Records for processing section start

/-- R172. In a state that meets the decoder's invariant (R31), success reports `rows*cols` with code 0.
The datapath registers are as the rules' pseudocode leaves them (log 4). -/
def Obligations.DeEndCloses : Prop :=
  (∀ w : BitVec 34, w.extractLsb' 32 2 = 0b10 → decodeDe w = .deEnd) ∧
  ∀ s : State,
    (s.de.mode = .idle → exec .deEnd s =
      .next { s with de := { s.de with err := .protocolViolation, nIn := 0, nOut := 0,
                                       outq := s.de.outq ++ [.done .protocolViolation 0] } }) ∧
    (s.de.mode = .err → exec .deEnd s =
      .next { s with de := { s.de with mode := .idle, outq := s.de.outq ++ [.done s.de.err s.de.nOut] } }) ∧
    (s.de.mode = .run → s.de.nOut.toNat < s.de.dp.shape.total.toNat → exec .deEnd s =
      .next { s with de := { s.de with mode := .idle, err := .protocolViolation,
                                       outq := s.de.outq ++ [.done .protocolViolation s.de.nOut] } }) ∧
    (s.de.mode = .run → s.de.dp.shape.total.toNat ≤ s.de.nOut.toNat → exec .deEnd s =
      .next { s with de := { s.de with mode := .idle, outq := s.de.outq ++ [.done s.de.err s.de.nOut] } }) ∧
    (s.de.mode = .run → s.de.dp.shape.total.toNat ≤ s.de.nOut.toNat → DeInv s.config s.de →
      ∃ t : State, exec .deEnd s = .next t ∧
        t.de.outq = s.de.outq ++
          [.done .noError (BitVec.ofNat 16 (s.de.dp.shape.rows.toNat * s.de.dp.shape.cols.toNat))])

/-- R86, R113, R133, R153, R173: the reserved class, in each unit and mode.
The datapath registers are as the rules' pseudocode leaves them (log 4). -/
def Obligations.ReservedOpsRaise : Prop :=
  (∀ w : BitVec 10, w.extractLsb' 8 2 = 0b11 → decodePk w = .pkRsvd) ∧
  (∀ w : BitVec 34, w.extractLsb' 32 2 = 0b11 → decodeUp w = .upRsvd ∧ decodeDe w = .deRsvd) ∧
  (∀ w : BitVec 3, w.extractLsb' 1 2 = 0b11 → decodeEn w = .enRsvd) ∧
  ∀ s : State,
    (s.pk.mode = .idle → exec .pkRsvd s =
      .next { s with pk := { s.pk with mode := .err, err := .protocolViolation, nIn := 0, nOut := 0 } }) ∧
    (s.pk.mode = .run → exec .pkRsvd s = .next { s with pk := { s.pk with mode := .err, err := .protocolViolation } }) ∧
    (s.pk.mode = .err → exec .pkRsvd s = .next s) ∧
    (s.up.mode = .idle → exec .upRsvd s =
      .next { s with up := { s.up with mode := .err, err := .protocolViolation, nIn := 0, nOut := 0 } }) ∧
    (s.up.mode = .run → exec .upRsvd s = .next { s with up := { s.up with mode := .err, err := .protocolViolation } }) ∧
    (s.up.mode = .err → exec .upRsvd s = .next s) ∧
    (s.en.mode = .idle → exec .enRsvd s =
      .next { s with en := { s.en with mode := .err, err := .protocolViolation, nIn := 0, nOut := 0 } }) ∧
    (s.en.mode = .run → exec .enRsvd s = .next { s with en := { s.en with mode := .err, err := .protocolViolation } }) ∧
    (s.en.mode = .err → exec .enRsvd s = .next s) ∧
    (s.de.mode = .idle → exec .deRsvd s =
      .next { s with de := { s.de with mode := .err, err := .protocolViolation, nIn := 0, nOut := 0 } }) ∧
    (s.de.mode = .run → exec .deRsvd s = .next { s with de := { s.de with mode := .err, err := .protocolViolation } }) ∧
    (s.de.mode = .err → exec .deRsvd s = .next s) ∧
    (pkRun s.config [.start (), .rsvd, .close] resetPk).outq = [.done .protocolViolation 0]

Records for processing section end

Exercise details:
Across the entries, how many lines contain "pkRsvd"? Reply with the number only.

Output of the exercise:
4